Source data:
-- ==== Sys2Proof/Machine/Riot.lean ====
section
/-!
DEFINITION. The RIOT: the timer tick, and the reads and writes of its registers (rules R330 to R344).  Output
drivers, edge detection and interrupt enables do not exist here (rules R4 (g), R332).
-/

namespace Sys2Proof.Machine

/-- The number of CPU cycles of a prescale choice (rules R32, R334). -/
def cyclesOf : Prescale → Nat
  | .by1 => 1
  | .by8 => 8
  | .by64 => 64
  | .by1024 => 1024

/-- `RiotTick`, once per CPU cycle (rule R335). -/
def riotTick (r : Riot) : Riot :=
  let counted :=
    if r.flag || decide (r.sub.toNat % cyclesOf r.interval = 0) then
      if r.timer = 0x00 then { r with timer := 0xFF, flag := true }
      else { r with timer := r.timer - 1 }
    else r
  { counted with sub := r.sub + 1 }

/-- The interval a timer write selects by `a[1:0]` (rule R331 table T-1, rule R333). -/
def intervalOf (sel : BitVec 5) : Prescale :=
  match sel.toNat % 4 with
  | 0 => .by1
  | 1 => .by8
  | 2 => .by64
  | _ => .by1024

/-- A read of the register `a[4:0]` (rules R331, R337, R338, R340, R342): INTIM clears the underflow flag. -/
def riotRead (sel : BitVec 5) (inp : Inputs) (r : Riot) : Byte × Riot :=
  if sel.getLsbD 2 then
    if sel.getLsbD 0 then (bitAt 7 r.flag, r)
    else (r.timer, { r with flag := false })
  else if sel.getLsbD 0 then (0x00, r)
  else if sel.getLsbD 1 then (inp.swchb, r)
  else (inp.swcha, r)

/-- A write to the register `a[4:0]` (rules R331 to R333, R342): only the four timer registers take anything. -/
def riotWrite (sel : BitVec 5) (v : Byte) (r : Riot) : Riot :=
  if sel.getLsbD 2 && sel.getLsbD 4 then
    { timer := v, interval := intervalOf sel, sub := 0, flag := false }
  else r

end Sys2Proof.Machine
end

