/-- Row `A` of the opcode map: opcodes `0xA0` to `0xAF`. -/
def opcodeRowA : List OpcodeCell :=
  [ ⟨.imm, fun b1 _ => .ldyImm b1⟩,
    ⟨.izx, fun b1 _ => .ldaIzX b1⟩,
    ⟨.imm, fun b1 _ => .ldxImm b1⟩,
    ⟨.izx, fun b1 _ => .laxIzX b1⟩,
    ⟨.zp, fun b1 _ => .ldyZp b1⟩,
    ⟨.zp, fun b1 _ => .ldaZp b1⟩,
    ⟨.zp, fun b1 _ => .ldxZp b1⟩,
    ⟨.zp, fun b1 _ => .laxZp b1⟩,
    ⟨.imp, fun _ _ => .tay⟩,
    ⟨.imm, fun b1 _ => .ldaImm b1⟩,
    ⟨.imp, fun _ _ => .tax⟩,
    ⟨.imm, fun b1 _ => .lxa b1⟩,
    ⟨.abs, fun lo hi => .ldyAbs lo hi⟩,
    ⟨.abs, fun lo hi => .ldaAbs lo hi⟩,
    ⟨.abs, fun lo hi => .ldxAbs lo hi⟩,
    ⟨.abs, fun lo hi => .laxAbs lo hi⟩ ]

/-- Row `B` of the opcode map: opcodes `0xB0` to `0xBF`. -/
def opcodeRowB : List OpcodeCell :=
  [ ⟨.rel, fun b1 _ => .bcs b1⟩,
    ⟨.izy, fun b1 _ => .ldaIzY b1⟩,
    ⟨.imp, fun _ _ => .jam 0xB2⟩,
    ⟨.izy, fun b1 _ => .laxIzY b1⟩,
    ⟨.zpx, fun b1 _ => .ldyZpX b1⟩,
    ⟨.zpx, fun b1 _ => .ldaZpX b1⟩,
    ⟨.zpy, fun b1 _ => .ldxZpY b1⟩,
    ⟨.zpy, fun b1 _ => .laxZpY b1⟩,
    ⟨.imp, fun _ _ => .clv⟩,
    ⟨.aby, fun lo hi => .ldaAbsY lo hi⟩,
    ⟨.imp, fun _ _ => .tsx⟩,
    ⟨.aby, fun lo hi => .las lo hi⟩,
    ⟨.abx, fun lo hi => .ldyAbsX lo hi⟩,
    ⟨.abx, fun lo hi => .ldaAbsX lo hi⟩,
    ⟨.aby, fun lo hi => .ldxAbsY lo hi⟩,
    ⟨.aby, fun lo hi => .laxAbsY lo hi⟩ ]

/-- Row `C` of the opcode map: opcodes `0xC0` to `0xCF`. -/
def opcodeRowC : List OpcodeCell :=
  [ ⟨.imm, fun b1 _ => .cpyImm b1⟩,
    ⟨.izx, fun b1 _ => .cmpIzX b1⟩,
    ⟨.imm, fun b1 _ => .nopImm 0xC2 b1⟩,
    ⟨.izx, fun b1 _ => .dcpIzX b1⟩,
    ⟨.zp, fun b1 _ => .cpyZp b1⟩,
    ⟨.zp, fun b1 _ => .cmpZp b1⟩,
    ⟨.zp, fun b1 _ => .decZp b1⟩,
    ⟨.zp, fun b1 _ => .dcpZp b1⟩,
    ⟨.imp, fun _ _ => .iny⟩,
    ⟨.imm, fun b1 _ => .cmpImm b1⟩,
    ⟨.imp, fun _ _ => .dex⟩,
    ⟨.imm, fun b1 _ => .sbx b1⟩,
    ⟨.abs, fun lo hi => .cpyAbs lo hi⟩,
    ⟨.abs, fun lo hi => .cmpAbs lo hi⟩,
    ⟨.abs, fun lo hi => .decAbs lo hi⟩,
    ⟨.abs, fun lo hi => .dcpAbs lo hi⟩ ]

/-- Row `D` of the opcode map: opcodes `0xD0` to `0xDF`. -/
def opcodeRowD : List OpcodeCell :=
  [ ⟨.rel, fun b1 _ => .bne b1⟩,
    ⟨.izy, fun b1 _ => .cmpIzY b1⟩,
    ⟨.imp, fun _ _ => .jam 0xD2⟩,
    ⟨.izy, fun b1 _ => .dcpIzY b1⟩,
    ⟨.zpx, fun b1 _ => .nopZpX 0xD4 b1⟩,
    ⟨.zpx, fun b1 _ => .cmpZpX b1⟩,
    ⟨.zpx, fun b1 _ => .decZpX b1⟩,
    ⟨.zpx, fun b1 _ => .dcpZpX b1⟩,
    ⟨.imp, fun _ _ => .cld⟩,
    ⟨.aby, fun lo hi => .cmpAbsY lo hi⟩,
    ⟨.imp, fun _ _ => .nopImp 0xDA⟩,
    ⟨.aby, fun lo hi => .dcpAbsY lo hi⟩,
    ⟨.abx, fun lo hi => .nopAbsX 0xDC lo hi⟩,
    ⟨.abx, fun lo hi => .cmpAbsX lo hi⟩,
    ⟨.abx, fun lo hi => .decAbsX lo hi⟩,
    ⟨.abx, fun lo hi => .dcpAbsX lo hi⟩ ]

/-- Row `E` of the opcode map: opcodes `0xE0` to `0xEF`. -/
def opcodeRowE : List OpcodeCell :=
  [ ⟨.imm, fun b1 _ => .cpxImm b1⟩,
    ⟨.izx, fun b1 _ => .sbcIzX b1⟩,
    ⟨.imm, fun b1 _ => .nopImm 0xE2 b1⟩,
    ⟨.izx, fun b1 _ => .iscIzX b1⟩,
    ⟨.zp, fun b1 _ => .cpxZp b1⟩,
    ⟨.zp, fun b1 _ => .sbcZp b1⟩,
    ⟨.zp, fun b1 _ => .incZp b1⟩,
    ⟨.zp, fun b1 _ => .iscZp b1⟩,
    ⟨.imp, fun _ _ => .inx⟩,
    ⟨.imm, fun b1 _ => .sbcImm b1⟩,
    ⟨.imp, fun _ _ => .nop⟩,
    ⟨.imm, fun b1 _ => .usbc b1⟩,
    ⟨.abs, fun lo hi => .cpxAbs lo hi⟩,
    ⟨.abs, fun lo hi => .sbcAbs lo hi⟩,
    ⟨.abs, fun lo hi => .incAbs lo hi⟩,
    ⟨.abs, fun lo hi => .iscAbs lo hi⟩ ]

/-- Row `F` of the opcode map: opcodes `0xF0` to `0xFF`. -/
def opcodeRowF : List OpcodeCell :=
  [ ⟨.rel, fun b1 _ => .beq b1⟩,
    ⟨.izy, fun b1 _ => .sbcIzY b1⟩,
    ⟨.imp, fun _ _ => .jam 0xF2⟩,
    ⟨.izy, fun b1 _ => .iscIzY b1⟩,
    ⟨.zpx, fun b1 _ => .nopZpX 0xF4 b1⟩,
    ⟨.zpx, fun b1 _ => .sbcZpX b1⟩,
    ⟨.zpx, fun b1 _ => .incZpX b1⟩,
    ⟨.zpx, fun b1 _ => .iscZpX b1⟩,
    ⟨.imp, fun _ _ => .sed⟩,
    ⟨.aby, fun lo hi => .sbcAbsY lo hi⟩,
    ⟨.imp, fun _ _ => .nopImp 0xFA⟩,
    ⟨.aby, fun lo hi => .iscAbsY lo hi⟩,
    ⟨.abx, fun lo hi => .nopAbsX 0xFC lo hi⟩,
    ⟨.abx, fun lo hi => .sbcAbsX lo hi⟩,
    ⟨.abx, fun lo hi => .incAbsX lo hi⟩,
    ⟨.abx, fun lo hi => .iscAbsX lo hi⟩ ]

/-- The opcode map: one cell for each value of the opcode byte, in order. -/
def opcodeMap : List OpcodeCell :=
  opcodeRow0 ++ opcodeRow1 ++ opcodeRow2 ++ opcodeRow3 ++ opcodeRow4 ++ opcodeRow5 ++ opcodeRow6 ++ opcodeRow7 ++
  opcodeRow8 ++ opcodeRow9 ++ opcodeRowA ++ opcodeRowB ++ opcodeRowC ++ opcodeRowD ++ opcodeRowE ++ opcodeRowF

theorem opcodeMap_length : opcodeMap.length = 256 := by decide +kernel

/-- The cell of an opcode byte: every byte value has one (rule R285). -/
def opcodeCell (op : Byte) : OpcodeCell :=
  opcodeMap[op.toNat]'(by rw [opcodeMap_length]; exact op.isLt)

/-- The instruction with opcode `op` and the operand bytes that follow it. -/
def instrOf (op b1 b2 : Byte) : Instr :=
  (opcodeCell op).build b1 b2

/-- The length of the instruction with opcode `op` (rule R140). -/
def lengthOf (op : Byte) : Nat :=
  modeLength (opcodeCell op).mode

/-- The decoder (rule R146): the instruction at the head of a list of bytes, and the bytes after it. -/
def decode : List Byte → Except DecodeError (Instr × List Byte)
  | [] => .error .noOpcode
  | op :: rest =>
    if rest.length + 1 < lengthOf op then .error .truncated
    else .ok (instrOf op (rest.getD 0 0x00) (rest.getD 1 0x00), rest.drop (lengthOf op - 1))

WORK INSTRUCTION:
Using only the entries above, output the line with "hi => .ldaAbsY", the line with "hi => .decAbsX", and all lines between them, exactly as they stand.

RESPONSE FOR THIS EXERCISE:
    ⟨.aby, fun lo hi => .ldaAbsY lo hi⟩,
    ⟨.imp, fun _ _ => .tsx⟩,
    ⟨.aby, fun lo hi => .las lo hi⟩,
    ⟨.abx, fun lo hi => .ldyAbsX lo hi⟩,
    ⟨.abx, fun lo hi => .ldaAbsX lo hi⟩,
    ⟨.aby, fun lo hi => .ldxAbsY lo hi⟩,
    ⟨.aby, fun lo hi => .laxAbsY lo hi⟩ ]

/-- Row `C` of the opcode map: opcodes `0xC0` to `0xCF`. -/
def opcodeRowC : List OpcodeCell :=
  [ ⟨.imm, fun b1 _ => .cpyImm b1⟩,
    ⟨.izx, fun b1 _ => .cmpIzX b1⟩,
    ⟨.imm, fun b1 _ => .nopImm 0xC2 b1⟩,
    ⟨.izx, fun b1 _ => .dcpIzX b1⟩,
    ⟨.zp, fun b1 _ => .cpyZp b1⟩,
    ⟨.zp, fun b1 _ => .cmpZp b1⟩,
    ⟨.zp, fun b1 _ => .decZp b1⟩,
    ⟨.zp, fun b1 _ => .dcpZp b1⟩,
    ⟨.imp, fun _ _ => .iny⟩,
    ⟨.imm, fun b1 _ => .cmpImm b1⟩,
    ⟨.imp, fun _ _ => .dex⟩,
    ⟨.imm, fun b1 _ => .sbx b1⟩,
    ⟨.abs, fun lo hi => .cpyAbs lo hi⟩,
    ⟨.abs, fun lo hi => .cmpAbs lo hi⟩,
    ⟨.abs, fun lo hi => .decAbs lo hi⟩,
    ⟨.abs, fun lo hi => .dcpAbs lo hi⟩ ]

/-- Row `D` of the opcode map: opcodes `0xD0` to `0xDF`. -/
def opcodeRowD : List OpcodeCell :=
  [ ⟨.rel, fun b1 _ => .bne b1⟩,
    ⟨.izy, fun b1 _ => .cmpIzY b1⟩,
    ⟨.imp, fun _ _ => .jam 0xD2⟩,
    ⟨.izy, fun b1 _ => .dcpIzY b1⟩,
    ⟨.zpx, fun b1 _ => .nopZpX 0xD4 b1⟩,
    ⟨.zpx, fun b1 _ => .cmpZpX b1⟩,
    ⟨.zpx, fun b1 _ => .decZpX b1⟩,
    ⟨.zpx, fun b1 _ => .dcpZpX b1⟩,
    ⟨.imp, fun _ _ => .cld⟩,
    ⟨.aby, fun lo hi => .cmpAbsY lo hi⟩,
    ⟨.imp, fun _ _ => .nopImp 0xDA⟩,
    ⟨.aby, fun lo hi => .dcpAbsY lo hi⟩,
    ⟨.abx, fun lo hi => .nopAbsX 0xDC lo hi⟩,
    ⟨.abx, fun lo hi => .cmpAbsX lo hi⟩,
    ⟨.abx, fun lo hi => .decAbsX lo hi⟩,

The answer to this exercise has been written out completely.